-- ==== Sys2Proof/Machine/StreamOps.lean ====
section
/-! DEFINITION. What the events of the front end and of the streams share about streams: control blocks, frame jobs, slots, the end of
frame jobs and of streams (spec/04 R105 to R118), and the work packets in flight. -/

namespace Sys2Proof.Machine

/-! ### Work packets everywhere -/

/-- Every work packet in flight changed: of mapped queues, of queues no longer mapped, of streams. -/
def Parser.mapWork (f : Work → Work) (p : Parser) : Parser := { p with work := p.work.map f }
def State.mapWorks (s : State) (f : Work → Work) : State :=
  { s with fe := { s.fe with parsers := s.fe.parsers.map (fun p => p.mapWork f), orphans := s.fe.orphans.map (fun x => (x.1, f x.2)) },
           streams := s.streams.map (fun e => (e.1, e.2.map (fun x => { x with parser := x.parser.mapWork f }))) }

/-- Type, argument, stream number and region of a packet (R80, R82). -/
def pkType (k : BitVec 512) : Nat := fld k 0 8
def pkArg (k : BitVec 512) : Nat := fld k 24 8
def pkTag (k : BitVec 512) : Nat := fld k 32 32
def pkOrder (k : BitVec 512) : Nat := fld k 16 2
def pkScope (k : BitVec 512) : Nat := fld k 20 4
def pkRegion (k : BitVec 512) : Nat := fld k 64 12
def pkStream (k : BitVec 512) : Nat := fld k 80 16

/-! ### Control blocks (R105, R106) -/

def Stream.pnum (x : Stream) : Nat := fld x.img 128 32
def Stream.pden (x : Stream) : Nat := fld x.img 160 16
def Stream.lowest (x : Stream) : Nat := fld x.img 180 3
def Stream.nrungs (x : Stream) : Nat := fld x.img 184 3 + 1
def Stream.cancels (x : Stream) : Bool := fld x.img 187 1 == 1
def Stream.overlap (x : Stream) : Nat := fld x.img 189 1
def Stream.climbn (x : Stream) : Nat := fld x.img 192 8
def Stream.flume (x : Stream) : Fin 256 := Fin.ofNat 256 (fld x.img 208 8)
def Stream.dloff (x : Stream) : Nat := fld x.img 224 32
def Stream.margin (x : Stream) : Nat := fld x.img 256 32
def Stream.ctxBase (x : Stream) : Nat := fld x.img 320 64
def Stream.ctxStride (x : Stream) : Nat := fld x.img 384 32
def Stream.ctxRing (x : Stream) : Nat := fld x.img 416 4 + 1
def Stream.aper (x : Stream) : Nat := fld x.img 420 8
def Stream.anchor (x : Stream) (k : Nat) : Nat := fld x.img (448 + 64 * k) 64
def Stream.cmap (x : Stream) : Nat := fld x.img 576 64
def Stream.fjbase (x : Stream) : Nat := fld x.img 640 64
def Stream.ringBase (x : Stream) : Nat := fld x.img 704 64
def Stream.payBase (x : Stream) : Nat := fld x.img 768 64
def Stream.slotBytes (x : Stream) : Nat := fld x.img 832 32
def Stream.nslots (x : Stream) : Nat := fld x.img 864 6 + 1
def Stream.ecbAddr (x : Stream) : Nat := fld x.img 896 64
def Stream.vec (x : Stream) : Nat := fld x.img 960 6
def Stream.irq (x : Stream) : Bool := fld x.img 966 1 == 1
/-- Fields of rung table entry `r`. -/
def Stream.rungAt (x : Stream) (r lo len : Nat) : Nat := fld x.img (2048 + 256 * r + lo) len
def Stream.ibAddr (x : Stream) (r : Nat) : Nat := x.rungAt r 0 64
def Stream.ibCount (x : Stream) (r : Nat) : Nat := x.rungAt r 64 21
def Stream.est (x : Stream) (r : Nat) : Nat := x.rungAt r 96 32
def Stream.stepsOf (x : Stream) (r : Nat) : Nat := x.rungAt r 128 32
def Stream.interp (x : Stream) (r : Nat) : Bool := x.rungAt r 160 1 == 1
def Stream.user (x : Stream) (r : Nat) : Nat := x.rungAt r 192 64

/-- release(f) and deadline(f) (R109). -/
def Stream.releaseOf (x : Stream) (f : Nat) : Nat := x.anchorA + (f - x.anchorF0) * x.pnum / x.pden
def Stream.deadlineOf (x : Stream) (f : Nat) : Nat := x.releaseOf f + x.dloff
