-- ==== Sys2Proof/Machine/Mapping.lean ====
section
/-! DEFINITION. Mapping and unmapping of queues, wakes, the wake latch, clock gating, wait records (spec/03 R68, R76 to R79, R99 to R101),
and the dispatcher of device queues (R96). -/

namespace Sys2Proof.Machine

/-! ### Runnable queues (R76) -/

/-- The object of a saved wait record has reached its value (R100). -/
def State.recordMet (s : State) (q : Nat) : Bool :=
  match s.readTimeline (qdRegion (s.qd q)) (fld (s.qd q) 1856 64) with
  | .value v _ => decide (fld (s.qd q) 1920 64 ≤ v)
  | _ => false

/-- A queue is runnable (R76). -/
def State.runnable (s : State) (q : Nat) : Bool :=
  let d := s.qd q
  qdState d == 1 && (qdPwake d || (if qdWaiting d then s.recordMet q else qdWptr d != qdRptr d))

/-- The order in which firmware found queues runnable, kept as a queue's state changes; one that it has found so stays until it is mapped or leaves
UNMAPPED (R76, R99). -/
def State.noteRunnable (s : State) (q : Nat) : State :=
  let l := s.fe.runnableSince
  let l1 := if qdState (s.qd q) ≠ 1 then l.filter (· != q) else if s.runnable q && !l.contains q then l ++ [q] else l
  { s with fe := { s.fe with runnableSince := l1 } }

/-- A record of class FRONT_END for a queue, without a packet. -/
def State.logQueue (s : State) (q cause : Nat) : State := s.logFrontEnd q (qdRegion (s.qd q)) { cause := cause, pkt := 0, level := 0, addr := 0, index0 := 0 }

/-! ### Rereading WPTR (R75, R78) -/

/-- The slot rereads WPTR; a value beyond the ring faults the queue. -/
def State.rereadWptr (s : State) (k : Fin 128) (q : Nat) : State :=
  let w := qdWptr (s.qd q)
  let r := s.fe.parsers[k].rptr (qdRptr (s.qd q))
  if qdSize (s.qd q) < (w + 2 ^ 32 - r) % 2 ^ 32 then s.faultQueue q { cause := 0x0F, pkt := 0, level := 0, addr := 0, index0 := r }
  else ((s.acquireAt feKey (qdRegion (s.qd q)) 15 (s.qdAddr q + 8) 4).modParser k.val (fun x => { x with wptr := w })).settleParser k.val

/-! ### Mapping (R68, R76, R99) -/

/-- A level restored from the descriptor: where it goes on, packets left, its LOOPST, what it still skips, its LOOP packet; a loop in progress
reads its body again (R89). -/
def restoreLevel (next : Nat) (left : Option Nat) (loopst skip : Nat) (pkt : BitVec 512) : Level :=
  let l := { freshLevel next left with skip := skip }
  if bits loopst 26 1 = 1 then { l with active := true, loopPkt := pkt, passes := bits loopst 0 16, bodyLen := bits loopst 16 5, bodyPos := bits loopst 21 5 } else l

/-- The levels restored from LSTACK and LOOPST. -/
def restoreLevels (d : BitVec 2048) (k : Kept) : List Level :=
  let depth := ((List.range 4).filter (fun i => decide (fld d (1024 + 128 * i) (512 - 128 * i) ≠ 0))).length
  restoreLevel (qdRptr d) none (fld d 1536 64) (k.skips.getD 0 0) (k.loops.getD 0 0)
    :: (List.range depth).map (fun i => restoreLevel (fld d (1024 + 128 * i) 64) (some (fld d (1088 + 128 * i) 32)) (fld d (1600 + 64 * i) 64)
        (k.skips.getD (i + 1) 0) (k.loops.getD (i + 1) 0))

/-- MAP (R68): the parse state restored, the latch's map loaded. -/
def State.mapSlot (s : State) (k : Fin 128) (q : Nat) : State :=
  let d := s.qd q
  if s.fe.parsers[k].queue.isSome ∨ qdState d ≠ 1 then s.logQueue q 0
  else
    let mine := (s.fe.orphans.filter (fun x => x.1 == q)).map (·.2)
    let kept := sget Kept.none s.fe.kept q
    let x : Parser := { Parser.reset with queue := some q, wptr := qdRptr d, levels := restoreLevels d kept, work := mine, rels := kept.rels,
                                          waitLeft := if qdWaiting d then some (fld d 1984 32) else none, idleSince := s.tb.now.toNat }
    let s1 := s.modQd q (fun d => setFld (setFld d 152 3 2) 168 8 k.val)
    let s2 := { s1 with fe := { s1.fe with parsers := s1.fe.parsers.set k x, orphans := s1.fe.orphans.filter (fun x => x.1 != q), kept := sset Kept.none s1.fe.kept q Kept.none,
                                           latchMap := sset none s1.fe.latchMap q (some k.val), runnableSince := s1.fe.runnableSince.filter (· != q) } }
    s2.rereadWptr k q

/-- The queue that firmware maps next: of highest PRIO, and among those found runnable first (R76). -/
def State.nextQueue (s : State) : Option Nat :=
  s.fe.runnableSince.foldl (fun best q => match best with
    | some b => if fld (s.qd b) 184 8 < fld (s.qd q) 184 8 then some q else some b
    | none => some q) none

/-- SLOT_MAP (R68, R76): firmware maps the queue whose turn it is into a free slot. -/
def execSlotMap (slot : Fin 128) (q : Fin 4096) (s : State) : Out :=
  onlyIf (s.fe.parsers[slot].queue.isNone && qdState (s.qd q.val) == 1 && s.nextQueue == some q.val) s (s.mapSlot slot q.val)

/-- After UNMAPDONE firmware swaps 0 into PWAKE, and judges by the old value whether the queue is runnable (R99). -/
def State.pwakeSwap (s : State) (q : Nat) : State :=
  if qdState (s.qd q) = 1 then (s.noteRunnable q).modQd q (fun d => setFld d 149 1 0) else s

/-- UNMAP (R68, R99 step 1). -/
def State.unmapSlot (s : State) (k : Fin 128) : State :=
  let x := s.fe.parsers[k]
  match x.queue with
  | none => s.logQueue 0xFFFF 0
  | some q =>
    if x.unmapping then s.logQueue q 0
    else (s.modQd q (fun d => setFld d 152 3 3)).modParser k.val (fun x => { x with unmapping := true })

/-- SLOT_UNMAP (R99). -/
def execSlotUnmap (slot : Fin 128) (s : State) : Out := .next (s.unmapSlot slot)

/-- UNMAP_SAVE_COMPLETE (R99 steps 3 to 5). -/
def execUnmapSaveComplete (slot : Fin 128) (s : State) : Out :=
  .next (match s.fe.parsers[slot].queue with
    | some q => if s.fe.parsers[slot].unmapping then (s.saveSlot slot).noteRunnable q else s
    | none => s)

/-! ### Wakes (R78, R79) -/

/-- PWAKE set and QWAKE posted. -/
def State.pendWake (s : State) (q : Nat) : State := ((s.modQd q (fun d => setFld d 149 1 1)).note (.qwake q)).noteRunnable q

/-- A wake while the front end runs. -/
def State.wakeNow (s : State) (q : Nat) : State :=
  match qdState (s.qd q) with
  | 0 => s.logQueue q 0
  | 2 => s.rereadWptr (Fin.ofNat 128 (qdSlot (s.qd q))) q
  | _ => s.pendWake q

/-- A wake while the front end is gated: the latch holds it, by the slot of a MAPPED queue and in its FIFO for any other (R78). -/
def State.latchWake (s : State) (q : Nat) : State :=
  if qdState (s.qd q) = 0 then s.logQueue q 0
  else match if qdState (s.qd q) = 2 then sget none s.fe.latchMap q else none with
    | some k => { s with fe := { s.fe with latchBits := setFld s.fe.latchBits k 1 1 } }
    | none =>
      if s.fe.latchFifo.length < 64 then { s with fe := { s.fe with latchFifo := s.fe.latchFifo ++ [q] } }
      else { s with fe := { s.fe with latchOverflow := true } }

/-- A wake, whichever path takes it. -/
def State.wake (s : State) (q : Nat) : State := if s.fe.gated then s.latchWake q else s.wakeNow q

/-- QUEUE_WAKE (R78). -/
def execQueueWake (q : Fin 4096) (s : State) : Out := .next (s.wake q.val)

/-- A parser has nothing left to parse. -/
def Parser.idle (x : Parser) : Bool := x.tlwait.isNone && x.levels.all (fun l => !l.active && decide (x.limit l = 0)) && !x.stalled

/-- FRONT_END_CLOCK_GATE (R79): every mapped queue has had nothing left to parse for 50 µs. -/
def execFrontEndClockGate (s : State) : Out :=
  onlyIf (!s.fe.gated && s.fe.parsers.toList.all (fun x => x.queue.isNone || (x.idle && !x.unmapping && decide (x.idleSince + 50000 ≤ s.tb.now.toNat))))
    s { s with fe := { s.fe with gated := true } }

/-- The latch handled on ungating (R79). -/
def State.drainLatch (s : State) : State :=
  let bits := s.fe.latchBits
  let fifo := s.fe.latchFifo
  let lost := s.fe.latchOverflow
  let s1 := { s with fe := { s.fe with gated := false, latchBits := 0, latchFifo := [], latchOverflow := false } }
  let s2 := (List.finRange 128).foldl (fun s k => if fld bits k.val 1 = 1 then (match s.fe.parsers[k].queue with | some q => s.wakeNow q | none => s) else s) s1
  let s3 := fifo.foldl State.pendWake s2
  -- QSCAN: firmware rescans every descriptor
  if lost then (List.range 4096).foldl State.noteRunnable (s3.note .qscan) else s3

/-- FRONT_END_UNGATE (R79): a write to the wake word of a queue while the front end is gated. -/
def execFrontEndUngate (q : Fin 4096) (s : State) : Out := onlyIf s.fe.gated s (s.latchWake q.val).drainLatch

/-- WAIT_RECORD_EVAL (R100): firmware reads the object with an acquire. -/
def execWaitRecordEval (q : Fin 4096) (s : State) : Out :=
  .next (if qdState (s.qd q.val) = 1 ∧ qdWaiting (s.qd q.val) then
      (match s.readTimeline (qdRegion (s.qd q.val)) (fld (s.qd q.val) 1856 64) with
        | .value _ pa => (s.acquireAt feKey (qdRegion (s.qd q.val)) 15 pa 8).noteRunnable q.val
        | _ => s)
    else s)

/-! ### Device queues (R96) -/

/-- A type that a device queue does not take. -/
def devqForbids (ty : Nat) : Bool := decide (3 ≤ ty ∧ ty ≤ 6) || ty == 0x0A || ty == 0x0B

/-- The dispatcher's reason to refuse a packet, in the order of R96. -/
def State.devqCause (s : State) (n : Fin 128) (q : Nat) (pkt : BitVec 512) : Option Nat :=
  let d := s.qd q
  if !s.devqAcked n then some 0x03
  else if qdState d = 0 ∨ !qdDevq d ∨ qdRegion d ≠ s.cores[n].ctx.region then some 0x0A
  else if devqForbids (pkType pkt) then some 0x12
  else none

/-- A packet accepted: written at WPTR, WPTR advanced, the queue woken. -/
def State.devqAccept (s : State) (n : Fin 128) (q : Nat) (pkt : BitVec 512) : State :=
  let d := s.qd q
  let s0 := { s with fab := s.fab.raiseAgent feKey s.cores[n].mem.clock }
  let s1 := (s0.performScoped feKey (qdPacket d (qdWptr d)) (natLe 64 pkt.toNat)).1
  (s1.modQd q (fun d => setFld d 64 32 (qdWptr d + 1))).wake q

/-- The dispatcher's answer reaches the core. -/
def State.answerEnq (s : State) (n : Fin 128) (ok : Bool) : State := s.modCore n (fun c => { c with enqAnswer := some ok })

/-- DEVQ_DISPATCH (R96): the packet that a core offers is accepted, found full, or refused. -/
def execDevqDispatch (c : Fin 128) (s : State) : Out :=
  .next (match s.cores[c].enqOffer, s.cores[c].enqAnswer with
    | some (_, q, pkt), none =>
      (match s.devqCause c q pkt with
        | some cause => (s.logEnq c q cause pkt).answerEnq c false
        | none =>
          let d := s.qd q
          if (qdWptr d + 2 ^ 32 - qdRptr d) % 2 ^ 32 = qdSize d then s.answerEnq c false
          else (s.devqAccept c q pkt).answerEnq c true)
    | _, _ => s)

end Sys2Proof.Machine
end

- Exercise brief -
Please reproduce the lines from the line with "def execWaitRecordEval (q" to the line with "not take. -/", both ends included, exactly as they appear above.

- Solution to this task -
def execWaitRecordEval (q : Fin 4096) (s : State) : Out :=
  .next (if qdState (s.qd q.val) = 1 ∧ qdWaiting (s.qd q.val) then
      (match s.readTimeline (qdRegion (s.qd q.val)) (fld (s.qd q.val) 1856 64) with
        | .value _ pa => (s.acquireAt feKey (qdRegion (s.qd q.val)) 15 pa 8).noteRunnable q.val
        | _ => s)
    else s)

/-! ### Device queues (R96) -/

/-- A type that a device queue does not take. -/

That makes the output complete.